Sisters Whitney and Carolina Miller of the Maggie Valley Band have a fresh take on an old country sound. Their brand of “dark Appalachian music” will simultaneously crush your soul and send your heart soaring. They’ve released an EP and a new single, and they’re heading into the studio soon. They just wrapped up a tour, and there’s one on the horizon. The Maggie Valley Band are very busy. But they graciously took the time to answer a few questions about raw sound with a 60s spin, the support of family, and the all-inspiring Jessi Colter.
Where are you from? Where are you now?
Maggie Valley, North Carolina, but spent/spend a lot of time traveling to Florida and many other states.
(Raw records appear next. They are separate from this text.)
-- ==== Sys2Proof/Machine/Step.lean ====
section
/-! DEFINITION. One step of the block: the command in front of the queue. -/
namespace Sys2Proof
namespace Machine

/-- The command in front takes place, with the rest of the queue waiting; with no command the block idles (entry 1). -/
def step (s : State) : Host.Outcome State Fault Refusal :=
  match s.pending with
  | [] => .next s
  | c :: cs => exec c { s with pending := cs }

/-- The state with the command that a word spells in front of its queue. -/
def State.withFetchWord (s : State) (nbits w : Nat) : State :=
  match decodeTableWord nbits w with
  | some c => { s with pending := c :: s.pending }
  | none => s

end Machine
end Sys2Proof
end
Tell me about the music you make.
Well, we stand by our slogan: “A raw approach to Appalachian music intertwined with a heavy sixties influence.” Someone once asked us why we played this style of music, he remarked to us about how sad it was, later a friend called us a sad sandwich. We’ve pondered that question a bit, maybe that’s exactly why we do it. We make this kind of “dark Appalachian music” because, sometimes life is unbearable. Yet, there’s always hope and what you do with that pain tells a lot about you. Whether, you seek crutches to get you through life or you embrace the obstacles head on-that can make all the difference. We want people to know – we’ve been there, we are there, and we’re making it through – you’re not alone. Our music is to help people focus on the hope that gets you through the pain.
Does living in the South impact your music? How?
Absolutely it does and we could not imagine living anywhere else. We are influenced by some of the best music in the world, We get classic country from Tennessee, bluegrass from North Carolina and Kentucky. Yet, the dark Appalachian seems to be a product of loving folk music and living in a bluegrass valley. We get all these great influences and mix them together.
How does your family affect your musicmaking?
If it wasn’t for family, we wouldn’t be a band. Our parents raised us to play piano daily for thirty minutes. Then after four years, we were able to choose another instrument. They always provided us with support and the instruments we chose. Even till this day, our parents support our music and sometimes come to our shows. Our Dad, always asks us if our van is running and Mom is always worried about where we stay (we wonder why! haha).
What are your hopes for your music?
To change and impact lives. We want to spread truth. We want others to know we hurt and we are open about how we are dealing with the problems. You’re not ever as alone as you think you are.
Where will you go and what will you do next?
We just came back from Nashville and that was a great foot in the door. Next, we’re headed to Ohio in March to spend a week there and record with David Mayfield. We’re beyond excited to record with David, he is a grammy-nominated producer. We have followed his career for a long time and could not imagine recording with any other producer at this point. After that we’ll hit the road soon for summer.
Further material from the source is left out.